DATASET ENTRIES –
-- ==== Sys2Proof/Laws/Ops.lean ====
section
/-! SUPPORT. For each shared operation of the cycle, once, everything it can do. -/

namespace Sys2Proof.Machine

/-- Below the top the next PC is the exact sum, whatever `PC_OVERFLOW` is (R78). -/
theorem nextPc_of_le {p : PcOverflow} {pc : Word} {w : Nat} (h : pc.toNat + 1 + w ≤ 0xFFFF) :
    nextPc p pc w = .ok (trunc16 (pc.toNat + 1 + w)) := by simp [nextPc, Config.topAddr, h]

/-- Past the top, `fault` answers the first address that does not exist (R78). -/
theorem nextPc_fault_of_gt {pc : Word} {w : Nat} (h : 0xFFFF < pc.toNat + 1 + w) :
    nextPc .fault pc w = .error (pc.toNat + 1 + w) := by
  simp [nextPc, Config.topAddr, Nat.not_le.2 h]

/-- `wrap` never answers an error (R78). -/
theorem nextPc_wrap (pc : Word) (w : Nat) : nextPc .wrap pc w = .ok (trunc16 (pc.toNat + 1 + w)) := by
  unfold nextPc; split <;> rfl

/-- Everything `commitRelative` can do at the default (R78, R79, R81). -/
theorem commitRelative_fault (d : Descriptor) (s s' : State) :
    commitRelative .fault d s s' =
      if s.pc.toNat + 1 + d.width ≤ 0xFFFF then .next (s'.setPC (trunc16 (s.pc.toNat + 1 + d.width)))
      else .next (s.raise (.addressRange d.opcode s.pc (s.pc.toNat + 1 + d.width))) := by
  by_cases h : s.pc.toNat + 1 + d.width ≤ 0xFFFF
  · rw [if_pos h, commitRelative, nextPc_of_le h]
  · rw [if_neg h, commitRelative, nextPc_fault_of_gt (Nat.not_le.1 h)]

/-- At the default a candidate byte is absent exactly when its address does not exist (R67). -/
theorem candidate_fault_eq_none (s : State) (k : Nat) :
    candidate .fault s k = none ↔ 0xFFFF < s.pc.toNat + k := by
  by_cases h : s.pc.toNat + k ≤ 0xFFFF
  · simp [candidate, Config.topAddr, h]
  · rw [candidate, Config.topAddr, if_neg h]
    simpa using h

theorem candidate_fault_of_le {s : State} {k : Nat} (h : s.pc.toNat + k ≤ 0xFFFF) :
    candidate .fault s k = some (s.mem.load (trunc16 (s.pc.toNat + k))) := by
  simp [candidate, Config.topAddr, h]

/-- Everything `withOperands` can do for a width-2 row at the default (R76). -/
theorem withOperands_fault_two {d : Descriptor} (hw : d.width = 2) (s : State)
    (rest : Host.Outcome State Fault Refusal) :
    withOperands .fault d s rest =
      if s.pc.toNat + 2 ≤ 0xFFFF then rest else .next (s.raise (.addressRange d.opcode s.pc 0x10000)) := by
  have hlt := s.pc.isLt
  have h2 : (d.width : Nat) = 2 := by rw [hw]; rfl
  unfold withOperands
  rw [h2, absentOperand_two]
  simp only [candidate_fault_eq_none]
  by_cases h : s.pc.toNat + 2 ≤ 0xFFFF
  · rw [if_neg (by omega), if_neg (by omega), if_pos h]
  · rw [if_neg h]
    by_cases h1 : 0xFFFF < s.pc.toNat + 1
    · rw [if_pos h1]
      have : s.pc.toNat + 1 = 0x10000 := by omega
      simp [this]
    · rw [if_neg h1, if_pos (by omega)]
      have : s.pc.toNat + 2 = 0x10000 := by omega
      simp [this]

/-- What a cycle that raises or commits leaves: RUNNING or the start state with the record (R79, R100). -/
def CommitsOrRaises (op : Byte) (s : State) (o : Host.Outcome State Fault Refusal) : Prop :=
  ∃ t, o = .next t ∧ (t.fsm = s.fsm ∨ ∃ addr, t = s.raise (.addressRange op s.pc addr))

theorem commitRelative_commitsOrRaises (p : PcOverflow) (d : Descriptor) (s s' : State) (h : s'.fsm = s.fsm) :
    CommitsOrRaises d.opcode s (commitRelative p d s s') := by
  unfold commitRelative
  split
  · exact ⟨_, rfl, .inl h⟩
  · exact ⟨_, rfl, .inr ⟨_, rfl⟩⟩

theorem withOperands_commitsOrRaises (p : PcOverflow) (d : Descriptor) (s : State)
    {rest : Host.Outcome State Fault Refusal} (h : CommitsOrRaises d.opcode s rest) :
    CommitsOrRaises d.opcode s (withOperands p d s rest) := by
  unfold withOperands
  split
  · exact ⟨_, rfl, .inr ⟨_, rfl⟩⟩
  · exact h

/-- An instruction always answers a next state: it commits or it raises (R70, R79, R100). -/
theorem exec_commitsOrRaises (i : Instr) (s : State) : CommitsOrRaises i.descriptor.opcode s (exec i s) := by
  cases i with
  | nop => exact commitRelative_commitsOrRaises _ _ _ _ rfl
  | jpA16 target => exact withOperands_commitsOrRaises _ _ _ ⟨_, rfl, .inl rfl⟩
  | xorA => exact commitRelative_commitsOrRaises _ _ _ _ (by simp)
  | ldHlD16 v => exact withOperands_commitsOrRaises _ _ _ (commitRelative_commitsOrRaises _ _ _ _ (by simp))

end Sys2Proof.Machine
end

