-- ==== Sys2Proof/Tests/Slice0.lean ====
section
/-! SUPPORT. The model's own tests. Expected results are the spec's: the encodings of 30_encoding.md and opcode_table.json,
the vectors of 95_test_vectors.md (named by their section), the worked examples of the instruction rules. After them the
witnesses: states and operands that meet the hypotheses of the statements, clause by clause, at the edges. -/

namespace Sys2Proof.Tests

open Sys2Proof.Machine Sys2Proof.Safety

/-- Reset's registers with the bytes in memory from `pc` upwards, and PC there. -/
def stateAt (pc : Nat) (bytes : List Byte) : State :=
  { State.reset with pc := trunc16 pc, mem := Memory.ofBytes pc bytes }

/-- `s` with the flags Z, N, H, C. -/
def withFlags (s : State) (z n h c : Bool) : State := { s with zf := z, nf := n, hf := h, cf := c }

/-- The next state an outcome answers, for comparing. -/
def nextOf (o : Host.Outcome State Fault Refusal) : Option State :=
  match o with
  | .next t => some t
  | .fault _ => none
  | .refused _ => none

/-- The fault an outcome answers. -/
def faultOf (o : Host.Outcome State Fault Refusal) : Option Fault :=
  match o with
  | .next _ => none
  | .fault r => some r
  | .refused _ => none

theorem eq_next_of_nextOf {o : Host.Outcome State Fault Refusal} {t : State} (h : nextOf o = some t) : o = .next t := by
  cases o with
  | next u => cases h; rfl
  | fault r => cases h
  | refused r => cases h

/-! ## WellFormed: each check refuses an ill-formed term -/

theorem test_wellFormedBytes_refuses_unknown_opcode : wellFormedBytes [0xFF#8] = false := by decide
theorem test_wellFormedBytes_refuses_missing_operand : wellFormedBytes [0xC3#8, 0x34#8] = false := by decide
theorem test_wellFormedBytes_refuses_trailing_byte : wellFormedBytes [0x00#8, 0x00#8] = false := by decide
theorem test_fitsAt_refuses_past_the_top : (Instr.jpA16 0x0100#16).fitsAt 0xFFFE#16 = false := by decide
theorem test_fitsAt_admits_the_last_place : (Instr.jpA16 0x0100#16).fitsAt 0xFFFD#16 = true := by decide
theorem test_wellFormed_admits_every_constructor :
    Instr.nop.wellFormed ∧ (Instr.jpA16 0xFFFF#16).wellFormed ∧ Instr.xorA.wellFormed ∧ (Instr.ldHlD16 0#16).wellFormed := by
  decide

/-! ## Decoding, from words written bit by bit (R56, R62) -/

theorem test_decode_nop : decodeBytes [0b00000000#8] = .ok (.nop, []) := by rfl
theorem test_decode_jpA16 : decodeBytes [0b11000011#8, 0b00110100#8, 0b00010010#8] = .ok (.jpA16 0x1234#16, []) := by rfl
theorem test_decode_xorA : decodeBytes [0b10101111#8, 0b11111111#8] = .ok (.xorA, [0xFF#8]) := by rfl
/-- `LD HL,0x1234` is `21 34 12` (R68). -/
theorem test_decode_ldHlD16 : decodeBytes [0b00100001#8, 0b00110100#8, 0b00010010#8] = .ok (.ldHlD16 0x1234#16, []) := by rfl
theorem test_encode_ldHlD16 : encode (.ldHlD16 0x1234#16) = [0x21#8, 0x34#8, 0x12#8] := by decide
theorem test_decode_truncated : decodeBytes [0xC3#8, 0x34#8] = .error (.notDecoded (.absentOperand 0xC3#8 2)) := by rfl
theorem test_decode_empty : decodeBytes [] = .error .noOpcode := by rfl
/-- The one-bit neighbours of the four opcodes, and the bytes the list names (95, section 2.1). -/
theorem test_decode_neighbours_unsupported :
    ∀ op ∈ [0x01#8, 0x02#8, 0x04#8, 0x08#8, 0x10#8, 0x20#8, 0x40#8, 0x80#8, 0x23#8, 0x25#8, 0x29#8, 0x31#8, 0x61#8, 0xA1#8,
      0xAE#8, 0xAD#8, 0xAB#8, 0xA7#8, 0xBF#8, 0x8F#8, 0xEF#8, 0x2F#8, 0xC2#8, 0xC1#8, 0xC7#8, 0xCB#8, 0xD3#8, 0xE3#8, 0x83#8,
      0x43#8, 0xFF#8, 0x76#8], lookup op = none := by decide
theorem test_format_of_rows :
    descNop.format = .op ∧ descXorA.format = .op ∧ descJpA16.format = .opImm16 ∧ descLdHlD16.format = .opImm16 := by decide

ASSIGNMENT –
All lines in the listing above from the line containing "def nextOf (o" to the line containing "ill-formed term -/", inclusive, should be retyped exactly; no other lines should appear.

RESPONSE TO THIS TASK –
def nextOf (o : Host.Outcome State Fault Refusal) : Option State :=
  match o with
  | .next t => some t
  | .fault _ => none
  | .refused _ => none

/-- The fault an outcome answers. -/
def faultOf (o : Host.Outcome State Fault Refusal) : Option Fault :=
  match o with
  | .next _ => none
  | .fault r => some r
  | .refused _ => none

theorem eq_next_of_nextOf {o : Host.Outcome State Fault Refusal} {t : State} (h : nextOf o = some t) : o = .next t := by
  cases o with
  | next u => cases h; rfl
  | fault r => cases h
  | refused r => cases h

/-! ## WellFormed: each check refuses an ill-formed term -/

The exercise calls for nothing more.